简体繁体 English

多个进程记录到ZeroMQ Appender

[英]Multiple Processes Logging to ZeroMQ Appender

原文 2018-06-28 23:01:53 8 1 zeromq/ log4j2/ publish-subscribe/ appender/ jeromq

I have multiple processes running on multiple machines using log4j (2.11). 我有多个使用log4j（2.11）在多台计算机上运行的进程。 I need to consolidate the logging messages to be displayed on the front-end, and would like each process to use a ZeroMQ Appender to publish the log messages to a single connection. 我需要合并要显示在前端的日志消息，并且希望每个进程使用ZeroMQ Appender将日志消息发布到单个连接。 I will then have one subscriber receiving the messages, performing the consolidation, and then displaying the log messages. 然后，我将让一个订阅者接收消息，执行合并，然后显示日志消息。

I have a toy application working with one publisher (process logging); 我有一个与一个发布者一起工作的玩具应用程序（过程记录）； however, when multiple processes try to connect to the same endpoint, I receive the "Address already in use" error message. 但是，当多个进程尝试连接到同一端点时，我收到“地址已在使用中”错误消息。 Which (most likely) means the log4j ZeroMQ (JeroMQ) appender is doing the "binding," since only one process can bind a zmq socket. 这（最有可能）意味着log4j ZeroMQ（JeroMQ）附加程序正在执行“绑定”，因为只有一个进程可以绑定zmq套接字。

Is there a configuration option to have the log4j ZeroMQ Appender perform a "connect" instead of the "bind" or is there another option available to accomplish the same goal. 是否可以使用配置选项让log4j ZeroMQ Appender执行“连接”而不是“绑定”，或者是否可以使用另一个选项来实现相同的目标。

1 个解决方案

There's two possible reasons for "hardware" rejected `.bind()` -s “硬件”被拒绝的两个可能原因是`.bind()` s

One has been already in your post -- under an assumption, that the JeroMQ-services are indeed trying to rigidly .bind() in places, where you would like to .connect() instead. 一个掉已经在您的文章-的假设下，即JeroMQ服务确实试图硬性.bind()的地方，在那里你想.connect()来代替。 Review the code-base to either confirm that ( with a possible fork/mod circumventing any such discomfort in a refactored service fashion ) or reject this alternative, if the code is not the one to blame. 查看代码库以确认（如果可能，则fork / mod可能以重构的服务方式避免任何此类不适）或拒绝该替代方法（如果该代码不是应受的代码）。

But let me mention another possible reason , which was quite often a problem during PoC / prototyping. 但是，让我提到另一个可能的原因 ，这在PoC /原型制作中经常是一个问题。

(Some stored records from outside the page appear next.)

-- ==== Sys2Proof/Machine/Percolator.lean ====
section
/-! DEFINITION. The Percolator's steps (R271 to R279, R290): sampling, its own requests, acceptance, copying, commit,
release and abort of migrations. -/

namespace Sys2Proof.Machine

/-- A change of the Percolator's own state. -/
def State.updPerc (s : State) (f : Percolator → Percolator) : State := { s with perc := f s.perc }

/-! ### Hotness (R278) -/

/-- HOTNESS_SAMPLE: each access sampled since adds 1 to its page's counter. Readers of a counter see the samples due as
added already. -/
def execHotnessSample (s : State) : Host.Outcome State Fault Refusal :=
  .next (s.updPerc Percolator.drain)

/-- Cycles until the end of the decay period, none once it is past. -/
def State.untilDecay (s : State) : Nat :=
  let n := (s.perc.decayEnd + 2 ^ 64 - s.cycle) % 2 ^ 64
  if 2 ^ 63 ≤ n then 0 else n

/-- HOTNESS_DECAY: at the end of a period every counter is halved, the parameters last written come into force, and a period of
the present DECAY begins. The event comes as the period ends (Step). -/
def execHotnessDecay (s : State) : Host.Outcome State Fault Refusal :=
  if s.untilDecay ≠ 0 then .next s
  else
    .next (s.updPerc fun p =>
      { p.drain.adopt with
        decayEnd := (p.decayEnd + p.decay * 65536) % 2 ^ 64
        hot := (p.drain.hot.map fun (k, v) => (k, v / 2)).filter fun (_, v) => decide (v ≠ 0) })

/-! ### Frames -/

def Percolator.pool (p : Percolator) : Tier → FramePool
  | .hbm => p.hbm | .lpddr => p.lpddr | .cxl => p.cxl | .host => {}
def Percolator.setPool (p : Percolator) (t : Tier) (x : FramePool) : Percolator :=
  match t with
  | .hbm => { p with hbm := x } | .lpddr => { p with lpddr := x } | .cxl => { p with cxl := x } | .host => p

/-- Takes a frame of a tier, none when it has none. Which frame is the model's choice (log 6). -/
def FramePool.take (x : FramePool) : Option (Nat × FramePool) :=
  match x.freed with
  | a :: l => some (a, { x with freed := l })
  | [] => if x.left = 0 then none else some (x.next, { x with next := x.next + pageBytes, left := x.left - 1 })

/-- A frame is free again. -/
def State.freeFrame (s : State) (t : Tier) (a : Nat) : State :=
  s.updPerc fun p => p.setPool t { p.pool t with freed := a :: (p.pool t).freed }

/-! ### The Percolator's own requests (R279) -/

/-- Is a PASID being torn down: has its PASDEL started (R290, R340)? -/
def State.tearing (s : State) (pasid : Nat) : Bool :=
  (s.queue 0).started.any fun p => packetType p.dws == 8 && packetCmd p.dws == 2 && pw p.dws 1 == pasid

/-- May the Percolator ask for a page on its own: 64 KiB, in state R, neither pinned nor advised never to move, and not
asked for already? -/
def State.candidate (s : State) (pasid va : Nat) : Option Walk :=
  match s.walk pasid va with
  | .error _ => none
  | .ok w =>
    let page := wholePage va w.size
    if s.perc.policy.auto = 1 ∧ !s.tearing pasid ∧ w.size = 16 ∧ !w.isPeer ∧ w.tierOf ≠ .host ∧ !bitAt w.leaf 58 ∧ !bitAt w.leaf 57 ∧ (s.motionOf pasid page).isNone ∧
        !(s.perc.queue.any fun q => q.pasid == pasid && q.va == page) then some w else none

/-- Queues a request of the Percolator's own at the die of the source. -/
def State.askOwn (s : State) (pasid va : Nat) (w : Walk) (t : Tier) : State :=
  let d := homeDie w.tierOf w.frame
  if percQueueDepth ≤ (s.perc.queue.filter (·.die == d)).length then s
  else s.updPerc fun p => { p with queue := p.queue ++ [{ die := d, pasid := pasid, va := wholePage va w.size, tier := t, by_ := none }] }

/-- PROMOTION: a page of LPDDR or CXL memory whose counter has reached PROMO is asked into HBM4. -/
def execPromotion (pasid va : Nat) (s : State) : Host.Outcome State Fault Refusal :=
  match s.candidate pasid va with
  | none => .next s
  | some w =>
    if s.perc.policy.promo ≠ 0 ∧ w.tierOf ≠ .hbm ∧ bits w.leaf 54 3 ≤ 1 ∧ s.perc.policy.promo ≤ s.hotOf w then .next (s.askOwn pasid va w .hbm)
    else .next s

/-- Free bytes of HBM4. -/
def Percolator.freeHbm (p : Percolator) : Nat := (p.hbm.left + p.hbm.freed.length) * pageBytes

/-- Where a demoted page goes. -/
def demoteTier (leaf : Nat) : Tier := if bits leaf 54 3 = 3 then .cxl else .lpddr

/-- DEMOTION: a cold page of HBM4 is asked out of it while free HBM4 is below LOWMARK. -/
def execDemotion (pasid va : Nat) (s : State) : Host.Outcome State Fault Refusal :=
  match s.candidate pasid va with
  | none => .next s
  | some w =>
    if w.tierOf = .hbm ∧ s.perc.freeHbm < s.perc.policy.lowmark * 2 ^ 30 ∧ s.hotOf w ≤ s.perc.policy.demo then
      .next (s.askOwn pasid va w (demoteTier w.leaf))
    else .next s

/-! ### Acceptance (R271, R272, R276) -/

/-- What becomes of a request. -/
inductive Verdict where
  | wait | done | join | refuse (reason : Nat) | move (w : Walk) (dst : Nat) (pool : FramePool)

/-- Home numbers of a motion's source hold 64 entries each (R272). -/
def State.homeFull (s : State) (t : Tier) (a : Nat) : Bool :=
  decide (64 ≤ (s.perc.motions.filter fun m => homeNum m.srcTier m.src == homeNum t a).length)

/-- What becomes of a request. 0x186 comes before 0x190 where a large page is pinned; and a request of the Percolator's own whose
page has been pinned since writes a background record of 0x190, which the spec names for MIGR alone (R279, R284, R286: DESIGN
CHOICE, log 55). -/
def State.judge (s : State) (q : MigReq) : Verdict :=
  if 64 ≤ (s.die q.die).heldBackground then .wait
  else if s.tearing q.pasid then .done
  else
    match s.walk q.pasid q.va with
    | .error _ => .done
    | .ok w =>
      if w.size ≠ 16 ∨ w.tierOf = .host ∨ w.isPeer then .refuse 6
      else
        match s.motionOf q.pasid q.va with
        | some m => if m.state = .aborted then .wait else if m.dstTier = q.tier then .join else .refuse 7
        | none =>
          if w.tierOf = q.tier then .done
          else if bitAt w.leaf 58 then .refuse 16
          else if s.homeFull w.tierOf w.frame then .wait
          else match (s.perc.pool q.tier).take with | none => .refuse 0 | some (a, p) => .move w a p

/-- A requester joins a migration. An earlier request of its block, one with the same task and the same address, gives way to it,
and the two have one record (DESIGN CHOICE, log 55: R277 writes a record for a migration requested by a block). -/
def Motion.join (m : Motion) (q : Option Requester) : Motion :=
  match q with
  | some r => { m with by_ := (m.by_.filter fun x => !x.same r) ++ [r] }
  | none => { m with own := true }

/-- MIGRATION_ACCEPT: a queued request is accepted, joins a migration, has nothing to do, or is abandoned. -/
def execMigrationAccept (idx : Nat) (s : State) : Host.Outcome State Fault Refusal :=
  match s.perc.queue[idx]? with
  | none => .next s
  | some q =>
    let s1 := s.updPerc fun p => { p with queue := p.queue.eraseIdx idx }
    match s.judge q with
    | .wait => .next s
    | .done => .next s1
    | .join => .next (s1.updPerc fun p => { p with motions := p.motions.map fun m => if m.pasid = q.pasid ∧ m.va = q.va then m.join q.by_ else m })
    | .refuse n => .next (s1.refuseMove q.pasid q.va n q.die q.by_)
    | .move w dst pool =>
      let m : Motion := { pasid := q.pasid, va := q.va, srcTier := w.tierOf, src := w.frame, dstTier := q.tier, dst := dst, leafTier := w.tier, leaf := w.addr }
      let s2 := s1.updPerc fun p =>
        { p.drain.setPool q.tier pool with motions := p.motions ++ [m.join q.by_], hot := Map.set 0 p.drain.hot (hotKey q.tier dst 16) 0 }
      .next (s2.setLeaf w (putField w.leaf 59 1 1))

/-! ### Copying (R273) -/

/-- Chunks of a page and their bytes. -/
def chunkBytes : Nat := 2048

def Motion.full (m : Motion) : Bool := m.map == 2 ^ 32 - 1

/-- The lowest chunk not copied. -/
def Motion.nextChunk (m : Motion) : Option Nat := (upto 32).find? fun c => !bitAt m.map c

/-- Replaces a motion entry. -/
def State.setMotion (s : State) (idx : Nat) (m : Motion) : State := s.updPerc fun p => { p with motions := setNth p.motions idx m }

/-- Is a sector of the chunk poisoned at the source? -/
def State.chunkPoisoned (s : State) (m : Motion) (c : Nat) : Bool :=
  (upto 64).any fun k => Map.get false s.poison (poisonKey (.tier m.srcTier) ((m.src + c * chunkBytes) / 32 + k))

/-- Copies the bytes of a chunk; poison of the destination's sectors is cleared (R164). -/
def State.copyChunk (s : State) (m : Motion) (c : Nat) : State :=
  let a := m.src + c * chunkBytes
  let b := m.dst + c * chunkBytes
  let v := Memory.nat (s.tierMem m.srcTier) a chunkBytes
  (s.setTierMem m.dstTier (Memory.putNat (s.tierMem m.dstTier) b chunkBytes v)).cleanSectors (.tier m.dstTier) b chunkBytes

/-- CHUNK_COPY: the next chunk of a page in motion is copied. Poison met at the source aborts the migration. -/
def execChunkCopy (idx : Nat) (s : State) : Host.Outcome State Fault Refusal :=
  match s.perc.motions[idx]? with
  | none => .next s
  | some m =>
    match m.state, m.nextChunk with
    | .moving, some c =>
      if s.chunkPoisoned m c then .next (s.abortMotion m.pasid m.va 2)
      else .next ((s.copyChunk m c).setMotion idx { m with map := m.map + 2 ^ c })
    | _, _ => .next s

/-! ### Commit and release (R275) -/

/-- Does the leaf entry still map the page to a frame of a tier? -/
def leafHolds (e : Nat) (t : Tier) (a : Nat) : Bool := bitAt e 63 && bits e 60 2 == t.num && bits e 16 32 * pageBytes == a

def State.leafOf (s : State) (m : Motion) : Nat := s.entryAt m.leafTier m.leaf

def State.putLeaf (s : State) (m : Motion) (e : Nat) : State := s.writeBits (.tier m.leafTier) (m.leaf * 8) 64 e

/-- Is the leaf entry of a page in motion in a poisoned sector? It is neither delivered nor written in part (R164, R339). -/
def State.leafPoisoned (s : State) (m : Motion) : Bool := s.poisoned (.tier m.leafTier) m.leaf

/-- The Percolator consumes the poison of a leaf entry: 0x300, which halts the job (R339). The record is that of an agent without
a tile, in the buffer of the die to which records about the source home go (DESIGN CHOICE, log 55). -/
def State.leafFault (s : State) (m : Motion) : State :=
  let d := homeDie m.srcTier m.src
  (s.emitRecord d (8 * d)
    { pasid := m.pasid, acc := 5, agt := true, prec := false, disp := .halt, cause := Cause.poison.code, fva := m.va }).raiseHalt m.pasid Cause.poison.code 0

/-- MOT of the leaf entry of a page becomes 0. -/
def State.clearMot (s : State) (m : Motion) : State :=
  if s.leafPoisoned m then s.leafFault m else s.putLeaf m (putField (s.leafOf m) 59 1 0)

/-- COMMIT: every chunk is copied; the source hands over, and the leaf entry is switched if it still holds the source
frame. An entry that is poisoned cannot be seen to: the migration aborts (DESIGN CHOICE, log 55). -/
def execCommit (idx : Nat) (s : State) : Host.Outcome State Fault Refusal :=
  match s.perc.motions[idx]? with
  | none => .next s
  | some m =>
    if m.state ≠ .moving ∨ !m.full then .next s
    else
      let e := s.leafOf m
      if s.leafPoisoned m then .next ((s.leafFault m).abortMotion m.pasid m.va 3)
      else if !leafHolds e m.srcTier m.src then .next (s.abortMotion m.pasid m.va 3)
      else
        let s1 := s.setMotion idx { m with state := .committing }
        .next ((s1.putLeaf m (putField (putField e 60 2 m.dstTier.num) 16 32 (m.dst / pageBytes))).log
          { time := s.cycle, pasid := m.pasid, kind := 0x30, addr := m.va })

/-- The entries of a TLB but those of a page. -/
def shootPage (pasid va : Nat) (l : List TlbEntry) : List TlbEntry := l.filter fun e => !(e.pasid == pasid && e.va == va / 2 ^ e.size * 2 ^ e.size)

/-- Removes entries from every TLB of the module. What homes have written counts from here on as seen by every read (log 54): a
frame may be another page's from now on. -/
def State.shoot (s : State) (f : List TlbEntry → List TlbEntry) : State :=
  { s with history := [],
           tiles := (s.tiles.map fun (k, t) => (k, { t with tlb := f t.tlb })).filter fun (_, t) => decide (t ≠ {}),
           clusterTlb := (s.clusterTlb.map fun (k, l) => (k, f l)).filter fun (_, l) => !l.isEmpty,
           carafeTlb := (s.carafeTlb.map fun (k, l) => (k, f l)).filter fun (_, l) => !l.isEmpty }

/-- An access that was translated to a moved page's source is passed on to its destination. -/
def Access.passOn (a : Access) (m : Motion) : Access :=
  if a.place = .tier m.srcTier ∧ a.unit * 32 / pageBytes * pageBytes = m.src then
    { a with place := .tier m.dstTier, unit := m.dst / 32 + a.unit % (pageBytes / 32),
             ops := a.ops.map fun o => { o with bit := m.dst * 8 + o.bit % (pageBytes * 8) } }
  else a

/-- Every access under way is passed on. -/
def State.passAccesses (s : State) (m : Motion) : State :=
  let fork (f : Fork) : Fork :=
    match f.kind with
    | .mem fl he => { f with kind := .mem (fl.map (·.passOn m)) (he.map (·.passOn m)) }
    | .spawn .. => f
  let chain (h : Chain) : Chain := { h with inflight := h.inflight.map fun f => { f with homes := f.homes.map (·.passOn m) } }
  { s with forks := s.forks.map fork, slots := s.slots.map fun (k, x) => (k, { x with ctx := x.ctx.updChains fun _ h => chain h }) }

/-- MIGRATION_RELEASE: no TLB holds the page's old translation; its source frame is free. -/
def execMigrationRelease (idx : Nat) (s : State) : Host.Outcome State Fault Refusal :=
  match s.perc.motions[idx]? with
  | none => .next s
  | some m =>
    if m.state ≠ .committing then .next s
    else
      let s1 := s.clearMot m
      let s2 := (s1.shoot (shootPage m.pasid m.va)).passAccesses m
      .next ((s2.updPerc fun p => { p with motions := p.motions.eraseIdx idx }).freeFrame m.srcTier m.src)

/-! ### Aborts (R272, R276) -/

/-- Can an abort of a reason strike a page in motion now? Poison strikes as its chunk is copied, MABRT in its block. -/
def State.abortStrikes (s : State) (m : Motion) (reason : Nat) : Bool :=
  match reason with
  | 1 => true
  | 2 => match m.nextChunk with | some c => s.chunkPoisoned m c | none => false
  | 3 => !s.leafPoisoned m && !bitAt (s.leafOf m) 63
  | 4 => !(s.pasid m.pasid).valid
  | _ => false

/-- MIGRATION_ABORT: an error at the destination, a poisoned source, a cleared leaf entry or a torn-down PASID. -/
def execMigrationAbort (idx reason : Nat) (s : State) : Host.Outcome State Fault Refusal :=
  match s.perc.motions[idx]? with
  | none => .next s
  | some m => .next (if m.state = .moving && s.abortStrikes m reason then s.abortMotion m.pasid m.va reason else s)

/-- ABORT_COMPLETE: the page rests at its source, and its destination frame is free. -/
def execAbortComplete (idx : Nat) (s : State) : Host.Outcome State Fault Refusal :=
  match s.perc.motions[idx]? with
  | none => .next s
  | some m =>
    if m.state ≠ .aborted then .next s
    else
      let s1 := s.clearMot m
      .next ((s1.updPerc fun p => { p with motions := p.motions.eraseIdx idx }).freeFrame m.dstTier m.dst)

end Sys2Proof.Machine
end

Early-stage mock-up tools are prone to crashes ( and yes, sometimes crash peacefully, but sometime do crash more times or harder than the PoC team is willing to live with ). 早期的模型化工具很容易崩溃（是的，有时会崩溃，但有时崩溃的次数比PoC团队愿意承受的时间更长或更难）。

If the code-base is not ( yet ) well designed during this phase to clearly handle also the resources management ( proper use of explicit aSocket.setsockopt( LINGER, 0 ) _{( a lethal must in native API versions pre-4.x )} {aSocket|aMessage}.close() and Context.term() methods ) that does a clean exit even after a crash, there are situations, that your code has left a still active ( not dismantled ) one or more Context() -instances, which ( still ) block the hardware resources, as it were not allowed to release them yet. 如果在此阶段代码库还没有经过良好的设计，还不能清楚地处理资源管理（正确使用显式aSocket.setsockopt( LINGER, 0 ) _{（在本机API版本4.x之前必须具有致命性））} {aSocket|aMessage}.close()和Context.term()方法）即使在崩溃后仍会干净退出，在某些情况下，您的代码仍处于活动状态（未拆除）一个或多个Context() instances ，它（仍然）阻止了硬件资源，因为尚未允许释放它们。

This has sometimes led to a need to reboot a platform, as a deadlocked Context() -instance has no other way to get "vacuum-cleaned" ( shame on those, who do not fuse/protect the code for surviving till a final stage in try: except: finally: triade, to enforce a graceful termination and clean release of all allocated resource ). 有时这导致需要重新启动平台，因为死锁的Context() instance无法通过其他方式获得“真空清理”（对于那些无法融合/保护代码以便生存到最后阶段的人感到羞耻）在try: except: finally: triade中，强制正常终止并清除所有分配的资源）。